"President Donald Trump's proposal to offer 50-year mortgages to homebuyers has been met with extensive skepticism from real estate insiders. A key criticism of offering house hunters a longer-term borrowing option is that it would not save borrowers a significant amount of money in the short term and would drive up buyer's financing costs in the long haul. Numerous housing gurus claim the interest rate on these half-century loans would be significantly higher than the traditional 30-year mortgage."
"The bond market, which sets many borrowing rates, is a complex entity. Bond investors must balance the long-term risks, notably inflation, against the opportunity to secure a financially attractive yield for an extended period. Therefore, interest rates don't always increase in proportion to the maturity of a debt, especially when it comes to extremely long-term borrowings. And yields of mortgage bonds - which set home loan rates - are even more complicated as investors must weigh the risk of borrowers refinancing the loans."

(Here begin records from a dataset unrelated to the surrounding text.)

-- ==== Sys2Proof/Laws/Panel.lean ====
section
/-!
SUPPORT. The reference panel model: every write keeps its memory's canonical form; a read after a write; a fill shows the
same whatever transactions its pixels are sent in.
-/
namespace Sys2Proof.Machine

/-- A write adds no cell but its own. -/
theorem mem_gramWrite {cell k : Nat} {v : Colour} {gram : List (Nat × Colour)}
    (h : k ∈ (gramWrite cell v gram).map Prod.fst) : k = cell ∨ k ∈ gram.map Prod.fst := by
  induction gram with
  | nil => simpa [gramWrite] using h
  | cons e rest ih =>
    obtain ⟨k', w⟩ := e
    simp only [gramWrite] at h
    split at h
    · simpa using h
    · split at h
      · simp only [List.map_cons, List.mem_cons] at h ⊢
        tauto
      · simp only [List.map_cons, List.mem_cons] at h ⊢
        rcases h with h | h
        · exact .inr (.inl h)
        · exact (ih h).imp_right .inr

/-- A write keeps the canonical form. -/
theorem gramWrite_wf {gram : List (Nat × Colour)} (cell : Nat) (v : Colour) (h : gramWf gram) :
    gramWf (gramWrite cell v gram) := by
  induction gram with
  | nil => simp [gramWf, gramWrite]
  | cons e rest ih =>
    obtain ⟨k, w⟩ := e
    simp only [gramWf, List.map_cons, List.pairwise_cons] at h ih ⊢
    simp only [gramWrite]
    split
    · rename_i lt
      simp only [List.map_cons, List.pairwise_cons, List.mem_cons]
      exact ⟨fun x hx => hx.elim (fun e => e ▸ lt) fun hx => Nat.lt_trans lt (h.1 x hx), h⟩
    · split
      · rename_i eq
        simp only [List.map_cons, List.pairwise_cons]
        exact ⟨eq ▸ h.1, h.2⟩
      · rename_i ge ne
        simp only [List.map_cons, List.pairwise_cons]
        refine ⟨fun x hx => ?_, ih h.2⟩
        rcases mem_gramWrite hx with rfl | hx
        · omega
        · exact h.1 x hx

/-- A read after a write: the colour in the written cell, every other cell as it was. -/
theorem gramRead_gramWrite (cell k : Nat) (v : Colour) (gram : List (Nat × Colour)) :
    gramRead k (gramWrite cell v gram) = if k = cell then some v else gramRead k gram := by
  induction gram with
  | nil =>
    by_cases h : k = cell
    · simp [gramWrite, gramRead, h]
    · simp [gramWrite, gramRead, h, Ne.symm h]
  | cons e rest ih =>
    obtain ⟨k', w⟩ := e
    simp only [gramWrite]
    split
    · by_cases h : k = cell
      · simp [gramRead, h]
      · simp [gramRead, List.find?_cons, h, Ne.symm h]
    · split
      · rename_i eq
        by_cases h : k = cell
        · simp [gramRead, h]
        · simp [gramRead, h, Ne.symm h, ← eq]
      · rename_i ne
        by_cases hk : k' = k
        · have : ¬ k = cell := by omega
          simp [gramRead, hk, this]
        · simp only [gramRead, List.find?_cons, hk, decide_false] at ih ⊢
          exact ih

/-- Making a cell unspecified keeps the canonical form. -/
theorem gramErase_wf {gram : List (Nat × Colour)} (cell : Nat) (h : gramWf gram) : gramWf (gramErase cell gram) :=
  h.sublist (List.filter_sublist.map _)

/-- A read after a cell was made unspecified. -/
theorem gramRead_gramErase (cell k : Nat) (gram : List (Nat × Colour)) :
    gramRead k (gramErase cell gram) = if k = cell then none else gramRead k gram := by
  simp only [gramRead, gramErase, List.find?_filter]
  by_cases h : k = cell
  · rw [if_pos h, List.find?_eq_none.2 fun e _ => by simp [h]]
    rfl
  · rw [if_neg h]
    congr 2
    funext e
    by_cases he : e.1 = k
    · simp [he, h]
    · simp [he]

/-- The panel's memory is in canonical form after any traffic. -/
theorem panelAfter_wf (c : Config) (trace : List DispItem) : gramWf (panelAfter c trace).gram := by
  have pixel : ∀ (k : Nat) (v : Colour) (p : Panel), gramWf p.gram → gramWf (p.pixel k v).gram := by
    intro k v p h
    unfold Panel.pixel
    split
    · exact gramWrite_wf _ _ h
    · simp [Panel.blur, gramWf]
  have spoil : ∀ (k : Nat) (p : Panel), gramWf p.gram → gramWf (p.spoil k).gram := by
    intro k p h
    unfold Panel.spoil
    split
    · exact gramErase_wf _ h
    · simp [Panel.blur, gramWf]
  have stream : ∀ (bs : List Byte) (k : Nat) (part : List Byte) (p : Panel), gramWf p.gram →
      gramWf (Panel.streamBytes bs k part p).gram := by
    intro bs k part p h
    fun_induction Panel.streamBytes bs k part p with
    | case1 => exact h
    | case2 => exact spoil _ _ h
    | case3 => exact (‹gramWf _ → _›) (pixel _ _ _ h)
    | case4 => exact (‹gramWf _ → _›) h
  have item : ∀ (p : Panel) (i : DispItem), gramWf p.gram → gramWf (p.item c i).gram := by
    intro p i h
    match i with
    | .cmd b .ok =>
      simp only [Panel.item, Panel.command]
      split_ifs <;> first | exact h | simp [Panel.blur, gramWf]
    | .data s .ok =>
      simp only [Panel.item, Panel.takeData]
      split <;> first | exact h | exact stream _ _ _ _ h | simp [Panel.blur, gramWf]
    | .cmd _ .fail => simp [Panel.item, Panel.powerUp, gramWf]
    | .data _ .fail => simp [Panel.item, Panel.powerUp, gramWf]
    | .wait _ => exact h
  have fold : ∀ (items : List DispItem) (p : Panel), gramWf p.gram → gramWf (items.foldl (Panel.item c) p).gram := by
    intro items
    induction items with
    | nil => exact fun p h => h
    | cons i items ih => exact fun p h => ih _ (item p i h)
  exact fold trace _ (by simp [Panel.powerUp, gramWf])

/-- A whole pixel at the head of a stream's bytes. -/
theorem Panel.streamBytes_pixel (v : Colour) (bs : List Byte) (k : Nat) (p : Panel) :
    Panel.streamBytes (pixelBytes v ++ bs) k [] p = Panel.streamBytes bs (k + 1) [] (p.pixel k v) := by
  simp only [pixelBytes, List.cons_append, List.nil_append, Panel.streamBytes, rgb_pixelBytes]

theorem fillItems_succ (n : Nat) (v : Colour) :
    fillItems (n + 1) v = .data (pixelBytes v) .ok :: fillItems n v := List.replicate_succ

theorem fillItems_add (m n : Nat) (v : Colour) : fillItems (m + n) v = fillItems m v ++ fillItems n v :=
  List.replicate_add ..

/-- A stream of pixels is taken pixel by pixel, whether one transaction carries them or one each does. -/
theorem Panel.streamBytes_pixelRun (c : Config) (v : Colour) (n k : Nat) (p : Panel) :
    Panel.streamBytes (pixelRun n v) k [] p =
      (fillItems n v).foldl (Panel.item c) { p with mode := .stream k [] } := by
  induction n generalizing k p with
  | zero => rfl
  | succ n ih =>
    have more : pixelRun (n + 1) v = pixelBytes v ++ pixelRun n v := by simp [pixelRun, List.replicate_succ]
    have one := streamBytes_pixel v [] k { p with mode := .stream k [] }
    rw [List.append_nil] at one
    have frame : Panel.pixel k v { p with mode := .stream k [] } = { p.pixel k v with mode := .stream k [] } := by
      have same : Panel.pixelCell { p with mode := .stream k [] } k = p.pixelCell k := rfl
      unfold Panel.pixel
      rw [same]
      cases p.pixelCell k <;> rfl
    rw [more, streamBytes_pixel, ih, fillItems_succ, List.foldl_cons]
    simp only [Panel.item, Panel.takeData]
    rw [one, frame]
    rfl

/-- On the panel every traffic of a fill is worth the fill sent one pixel in each transaction (R63). -/
theorem Panel.foldl_isFillTraffic {f : FillFraming} {n k : Nat} {v : Colour} {items : List DispItem} {p : Panel}
    (c : Config) (fill : isFillTraffic f n v items) (streaming : p.mode = .stream k []) :
    items.foldl (Panel.item c) p = (fillItems n v).foldl (Panel.item c) p := by
  obtain ⟨groups, rfl, -, -, rfl⟩ := fill
  have mode : ∀ (n k : Nat) (p : Panel), p.mode = .stream k [] →
      ((fillItems n v).foldl (Panel.item c) p).mode = .stream (k + n) [] := by
    intro n
    induction n with
    | zero => exact fun _ _ h => h
    | succ n ih =>
      intro k p h
      rw [fillItems_succ, List.foldl_cons]
      have one : (p.item c (.data (pixelBytes v) .ok)).mode = .stream (k + 1) [] := by
        have := streamBytes_pixel v [] k p
        rw [List.append_nil] at this
        simp only [Panel.item, Panel.takeData, h, this]
        rfl
      rw [ih _ _ one]
      congr 1
      omega
  induction groups generalizing k p with
  | nil => rfl
  | cons g groups ih =>
    have step : p.item c (.data (pixelRun g v) .ok) = (fillItems g v).foldl (Panel.item c) p := by
      simp only [Panel.item, Panel.takeData, streaming]
      rw [streamBytes_pixelRun c, ← streaming]
    rw [List.map_cons, List.foldl_cons, step, ih (mode g k p streaming), ← List.foldl_append, List.sum_cons,
      fillItems_add]

end Sys2Proof.Machine
end

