-- ==== Sys2Proof/Laws/Replay.lean ====
section
/-!
SUPPORT. INIT_ROM and DINIT's loop: what a well-formed table holds at an offset, one turn of the loop, that its fuel is
always enough, and what the lines of one entry complete or fail with.
-/
namespace Sys2Proof.Machine

/-! ### One entry of INIT_ROM -/

/-- The bytes of INIT_ROM hold a terminator or an entry. -/
theorem decodeEntry_cases {bs : List Byte} {i : Instr} {rest : List Byte} (h : decodeEntry bs = .ok (i, rest)) :
    (i = .initEnd ∧ rest = bs.drop 1) ∨ ∃ cmd delay args, i = .initEntry cmd delay args ∧
      (Instr.initEntry cmd delay args).encodable = true ∧ rest = bs.drop (2 + args.length) ∧
        2 + args.length ≤ bs.length := by
  match bs, h with
  | cmd :: bs, h =>
    simp only [decodeEntry] at h
    split at h
    · cases h
      exact .inl ⟨rfl, rfl⟩
    · rename_i nonzero
      match bs, h with
      | lb :: tail, h =>
        simp only at h
        split at h <;> cases h
        have small : argCount lb < 128 := BitVec.isLt _
        have len : (tail.take (argCount lb)).length = argCount lb := by simp; omega
        refine .inr ⟨_, _, _, rfl, ?_, ?_, by simp; omega⟩
        · have : ¬ cmd = 0x00#8 := nonzero
          simpa [Instr.encodable, this] using Nat.lt_of_le_of_lt (Nat.min_le_left _ _) small
        · rw [len, Nat.add_comm 2]
          rfl

/-- The walk past an entry. -/
theorem parseFrom_isSome_entry {bs more : List Byte} {cmd : Byte} {delay : Bool} {args : List Byte}
    (h : decodeEntry bs = .ok (.initEntry cmd delay args, more)) (fuel p : Nat) :
    (parseFrom (fuel + 1) p bs).isSome = (parseFrom fuel (p + 2 + args.length) more).isSome := by
  simp only [parseFrom, h]
  cases parseFrom fuel (p + 2 + args.length) more <;> rfl

/-- Where the walk ends does not depend on the offset it counts from, nor on fuel beyond the bytes there are. -/
theorem parseFrom_isSome {f g p q : Nat} {bs : List Byte} (h : (parseFrom f p bs).isSome = true) (hg : bs.length ≤ g) :
    (parseFrom g q bs).isSome = true := by
  induction f generalizing g p q bs with
  | zero => cases h
  | succ f ih =>
    cases hd : decodeEntry bs with
    | error => simp [parseFrom, hd] at h
    | ok ir =>
      obtain ⟨i, more⟩ := ir
      obtain ⟨g, rfl⟩ : ∃ m, g = m + 1 := ⟨g - 1, by cases bs <;> [cases hd; (simp at hg; omega)]⟩
      rcases decodeEntry_cases hd with ⟨rfl, -⟩ | ⟨cmd, delay, args, rfl, -, rfl, len⟩
      · simp [parseFrom, hd]
      · rw [parseFrom_isSome_entry hd] at h ⊢
        exact ih h (by rw [List.length_drop]; omega)

/-- A well-formed table begins with a terminator, or with an entry before a well-formed table (R83, R84). -/
theorem tableWellFormed_cases {bs : List Byte} (h : tableWellFormed bs = true) :
    (∃ rest, decodeEntry bs = .ok (.initEnd, rest)) ∨ ∃ cmd delay args rest,
      decodeEntry bs = .ok (.initEntry cmd delay args, rest) ∧ tableWellFormed rest = true := by
  unfold tableWellFormed parse at h ⊢
  cases hd : decodeEntry bs with
  | error => cases hl : bs.length <;> simp [hl, parseFrom, hd] at h
  | ok ir =>
    obtain ⟨i, more⟩ := ir
    rcases decodeEntry_cases hd with ⟨rfl, -⟩ | ⟨cmd, delay, args, rfl, -, -, len⟩
    · exact .inl ⟨_, rfl⟩
    · obtain ⟨n, hn⟩ : ∃ n, bs.length = n + 1 := ⟨bs.length - 1, by omega⟩
      rw [hn, parseFrom_isSome_entry hd] at h
      exact .inr ⟨_, _, _, _, rfl, parseFrom_isSome h (Nat.le_refl _)⟩

/-! ### DINIT's loop -/

/-- At most one table offset is left to do: the last line, at an offset that `ok` admits. -/
def tableLast (ok : Nat → Prop) (lines : List DAct) : Prop :=
  ∀ before q rest, lines = before ++ .table q :: rest → ok q ∧ rest = []

theorem tableLast.mono {ok ok' : Nat → Prop} {lines : List DAct} (h : tableLast ok lines) (imp : ∀ q, ok q → ok' q) :
    tableLast ok' lines :=
  fun before q rest e => ⟨imp q (h before q rest e).1, (h before q rest e).2⟩

theorem tableLast_nil (ok : Nat → Prop) : tableLast ok [] := fun before q rest e => by simp at e

theorem tableLast_append {ok : Nat → Prop} {q : Nat} {lines : List DAct} (none : ∀ o, .table o ∉ lines) (le : ok q) :
    tableLast ok (lines ++ [.table q]) := by
  intro before o rest e
  induction lines generalizing before with
  | nil =>
    rcases before with _ | ⟨x, before⟩
    · simp only [List.nil_append, List.cons.injEq, DAct.table.injEq] at e
      exact ⟨e.1 ▸ le, e.2.symm⟩
    · simp at e
  | cons l ls ih =>
    rcases before with _ | ⟨x, before⟩
    · simp only [List.nil_append, List.cons_append, List.cons.injEq] at e
      exact absurd (e.1 ▸ List.mem_cons_self) (none o)
    · simp only [List.cons_append, List.cons.injEq] at e
      exact ih (fun o ho => none o (List.mem_cons_of_mem _ ho)) before e.2

theorem not_table_mem_entryLines (cmd : Byte) (delay : Bool) (args : List Byte) (o : Nat) :
    .table o ∉ entryLines cmd delay args := by
  unfold entryLines
  split_ifs <;> simp

/-- Running lines leaves no table offset to do but theirs. -/
theorem Dsq.go_tableLast {c : Config} {ok : Nat → Prop} {lines : List DAct} (h : tableLast ok lines) (d : Dsq) :
    tableLast ok (Dsq.go c lines d).run := by
  have shift : ∀ before line line' rest, lines = before ++ line :: rest → (∀ q, line' = .table q → line = .table q) →
      tableLast ok (line' :: rest) := by
    intro before line line' rest split same b q r e
    rcases b with _ | ⟨x, b⟩
    · simp only [List.nil_append, List.cons.injEq] at e
      exact h before q r (by rw [split, same q e.1, e.2])
    · simp only [List.cons_append, List.cons.injEq] at e
      exact h (before ++ line :: b) q r (by simp [split, e.2])
  refine Dsq.go_keeps (P := fun _ => True) (Q := fun d => tableLast ok d.run) (fun d _ => tableLast_nil _) ?_ trivial
  intro before line rest d split _
  have wait : ∀ item line, tableLast ok (line :: rest) →
      Dsq.Keeps (fun _ => True) (fun d => tableLast ok d.run) rest (d.transactLine item line) := by
    intro item line hl
    unfold Dsq.transactLine
    split <;> simp only [Dsq.Keeps] <;> first | exact hl | exact tableLast_nil _
  have loop : ∀ v n (d : Dsq), Dsq.Keeps (fun _ => True) (fun d => tableLast ok d.run) rest
      (Dsq.sendPixels c.fillFraming v d.answers n d) := by
    intro v n d
    obtain ⟨items, as, draws, sent, -, -, result⟩ := Dsq.sendPixels_cases c.fillFraming v d.answers n d
    rcases result with ⟨e, -⟩ | ⟨e, -⟩ | ⟨e, -⟩ <;> rw [e] <;> simp only [Dsq.Keeps]
    · exact tableLast_nil _
    · exact shift before line _ rest split (by simp)
  have same := shift before line line rest split fun _ e => e
  cases line <;> simp only [Dsq.act]
  case reject => exact tableLast_nil _
  case needWindow => split <;> [trivial; exact tableLast_nil _]
  case cmd => exact wait _ _ same
  case data => exact wait _ _ same
  case fill => exact loop _ _ _
  case pixels => exact loop _ _ _
  case table => exact same
  all_goals trivial

/-- An entry that ends leads to the next entry's offset; one that waits has only that offset left (R72). -/
theorem Dsq.tableEntry_tableLast (c : Config) (p : Nat) (cmd : Byte) (delay : Bool) (args : List Byte) (d : Dsq) :
    tableLast (· = p + 2 + args.length) (d.tableEntry c p [] cmd delay args).run :=
  go_tableLast (tableLast_append (ok := (· = _)) (not_table_mem_entryLines cmd delay args) rfl) d

/-- Away from a table offset DINIT's loop does nothing. -/
theorem Dsq.replay_of_not_atTable {d : Dsq} (h : d.atTable = false) (c : Config) (fuel : Nat) :
    Dsq.replay c fuel d = d := by
  cases fuel with
  | zero => rfl
  | succ fuel =>
    unfold Dsq.atTable at h
    split at h
    · cases h
    · rename_i away
      unfold Dsq.replay
      split
      · rename_i p rest at_p
        exact absurd at_p (away p rest)
      · rfl

theorem Dsq.exists_of_atTable {d : Dsq} (h : d.atTable = true) : ∃ p rest, d.run = .table p :: rest := by
  unfold Dsq.atTable at h
  split at h <;> [exact ⟨_, _, by assumption⟩; cases h]

/-- One entry of DINIT's loop. -/
theorem Dsq.replay_entry {c : Config} {d : Dsq} {p : Nat} {rest : List DAct} {cmd : Byte} {delay : Bool}
    {args more : List Byte} (at_p : d.run = .table p :: rest)
    (entry : decodeEntry (c.initTable.drop p) = .ok (.initEntry cmd delay args, more)) (fuel : Nat) :
    Dsq.replay c (fuel + 1) d = Dsq.replay c fuel (d.tableEntry c p rest cmd delay args) := by
  simp only [Dsq.replay, at_p, entry]

/-- The terminator ends DINIT's loop. -/
theorem Dsq.replay_end {c : Config} {d : Dsq} {p : Nat} {rest : List DAct} {more : List Byte}
    (at_p : d.run = .table p :: rest) (stop : decodeEntry (c.initTable.drop p) = .ok (.initEnd, more)) (fuel : Nat) :
    Dsq.replay c (fuel + 1) d = d.tableEnd c rest := by
  simp only [Dsq.replay, at_p, stop]

/-- As many entries as bytes left are enough: more fuel changes nothing. -/
theorem Dsq.replay_fuel {c : Config} {d : Dsq} {p fuel : Nat} (last : tableLast (p ≤ ·) d.run)
    (enough : c.initTable.length - p ≤ fuel) : Dsq.replay c (fuel + 1) d = Dsq.replay c fuel d := by
  induction fuel generalizing p d with
  | zero =>
    cases h : d.atTable with
    | false => rw [replay_of_not_atTable h, replay_of_not_atTable h]
    | true =>
      obtain ⟨q, rest, at_q⟩ := exists_of_atTable h
      obtain ⟨le, -⟩ := last [] q rest at_q
      have : c.initTable.drop q = [] := List.drop_eq_nil_of_le (by omega)
      simp only [Dsq.replay, at_q, this, decodeEntry]
  | succ fuel ih =>
    cases h : d.atTable with
    | false => rw [replay_of_not_atTable h, replay_of_not_atTable h]
    | true =>
      obtain ⟨q, rest, at_q⟩ := exists_of_atTable h
      obtain ⟨le, rfl⟩ := last [] q rest at_q
      cases hd : decodeEntry (c.initTable.drop q) with
      | error => simp only [Dsq.replay, at_q, hd]
      | ok ir =>
        obtain ⟨i, more⟩ := ir
        rcases decodeEntry_cases hd with ⟨rfl, -⟩ | ⟨cmd, delay, args, rfl, -, -, len⟩
        · rw [replay_end at_q hd, replay_end at_q hd]
        · rw [replay_entry at_q hd, replay_entry at_q hd]
          exact ih ((tableEntry_tableLast c q cmd delay args d).mono fun _ e => Nat.le_of_eq e.symm)
            (by rw [List.length_drop] at len; omega)

theorem Dsq.resume_tableLast {ok : Nat → Prop} {d : Dsq} (h : tableLast ok d.run) (c : Config) :
    tableLast ok (d.resume c).run := by
  unfold Dsq.resume
  split
  · exact h
  · rename_i line rest run
    exact go_tableLast (run ▸ h) d

/-- DINIT's loop moves forward through the table. -/
theorem Dsq.replay_tableLast {c : Config} {p : Nat} {d : Dsq} (last : tableLast (p ≤ ·) d.run) (fuel : Nat) :
    tableLast (p ≤ ·) (Dsq.replay c fuel d).run := by
  induction fuel generalizing d with
  | zero => exact last
  | succ fuel ih =>
    cases h : d.atTable with
    | false => exact (replay_of_not_atTable h c (fuel + 1)).symm ▸ last
    | true =>
      obtain ⟨q, rest, at_q⟩ := exists_of_atTable h
      obtain ⟨le, rfl⟩ := last [] q rest at_q
      cases hd : decodeEntry (c.initTable.drop q) with
      | error =>
        have : Dsq.replay c (fuel + 1) d = d := by simp only [Dsq.replay, at_q, hd]
        exact this.symm ▸ last
      | ok ir =>
        obtain ⟨i, more⟩ := ir
        rcases decodeEntry_cases hd with ⟨rfl, -⟩ | ⟨cmd, delay, args, rfl, -⟩
        · rw [replay_end at_q hd]
          exact tableLast_nil _
        · rw [replay_entry at_q hd]
          exact ih ((tableEntry_tableLast c q cmd delay args d).mono fun _ e => by omega)

/-! ### The traffic of one entry -/

/-- What one entry's lines do with every transaction answered OK. -/
theorem Dsq.completes_entryLines {c : Config} {e : TableEntry} {d : Dsq} {as : List DispAnswer}
    (ans : d.answers = List.replicate (transactions e.items) .ok ++ as) :
    Dsq.Completes c (entryLines e.cmd e.delay e.args) d (d.traffic e.items as) := by
  obtain ⟨cmd, args, delay⟩ := e
  rcases args with _ | ⟨x, xs⟩ <;> cases delay <;>
    simp only [TableEntry.items, if_true, if_false, reduceCtorEq, Bool.false_eq_true, List.append_nil, List.nil_append,
      transactions] at ans ⊢
  · exact completes_cons (act_cmd_ok c cmd ans) (completes_nil c _)
  · refine completes_cons (act_cmd_ok c cmd ans) (completes_cons rfl ?_)
    convert completes_nil c _ using 1
    simp [Dsq.traffic, Dsq.waitMs]
  · refine completes_cons (act_cmd_ok c cmd ans) (completes_cons (act_data_ok c _ rfl) ?_)
    convert completes_nil c _ using 1
    · rfl
    · simp [Dsq.traffic]
  · refine completes_cons (act_cmd_ok c cmd ans) (completes_cons (act_data_ok c _ rfl) (completes_cons rfl ?_))
    convert completes_nil c _ using 1
    simp [Dsq.traffic, Dsq.waitMs]

/-- What one entry's lines do when the transaction after the first `k` is answered FAIL. -/
theorem Dsq.raises_entryLines {c : Config} {e : TableEntry} {k : Nat} {d : Dsq} {as : List DispAnswer}
    (hk : k < transactions e.items) (ans : d.answers = List.replicate k .ok ++ .fail :: as) :
    Dsq.Raises c (entryLines e.cmd e.delay e.args) .errDbus d (d.traffic (failAfter k e.items) as) := by
  obtain ⟨cmd, args, delay⟩ := e
  rcases k with _ | k
  · exact raises_cons (act_cmd_fail c cmd ans)
  · rcases args with _ | ⟨x, xs⟩
    · cases delay <;> simp [TableEntry.items, transactions] at hk
    · obtain rfl : k = 0 := by cases delay <;> simp [TableEntry.items, transactions] at hk <;> omega
      refine raises_cons_done (act_cmd_ok c cmd ans) (raises_cons ?_)
      rw [act_data_fail c _ rfl, traffic_traffic]
      rfl
end Sys2Proof.Machine
end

"This logic is largely based on the fact that 30-year fixed-rate mortgages are more expensive than the already available but lesser-used twist, the 15-year home loan. Since 1991, the 30-year mortgage has averaged 5.83%, according to Freddie Mac, compared with 5.25% for the 15-year mortgage. But is extrapolating that gap, which varies based on the state of the economy, to a 50-year loan appropriate for estimating the rate on these half-century mortgages?"
Proposal for 50-year mortgages faces skepticism because such loans would likely not produce substantial short-term savings and could raise long-term financing costs. Critics expect interest rates on 50-year loans to be significantly higher than on 30-year mortgages, a view informed by historical rate differences between 30-year and 15-year loans. However, bond-market dynamics mean interest rates do not always rise proportionally with maturity, as investors weigh inflation risk and long-term yield attractiveness. Mortgage-backed securities add refinancing risk considerations that further complicate pricing. A Federal Reserve Bank study found 50-year Treasury yields might exceed 30-year yields by no more than 0.2 percentage points.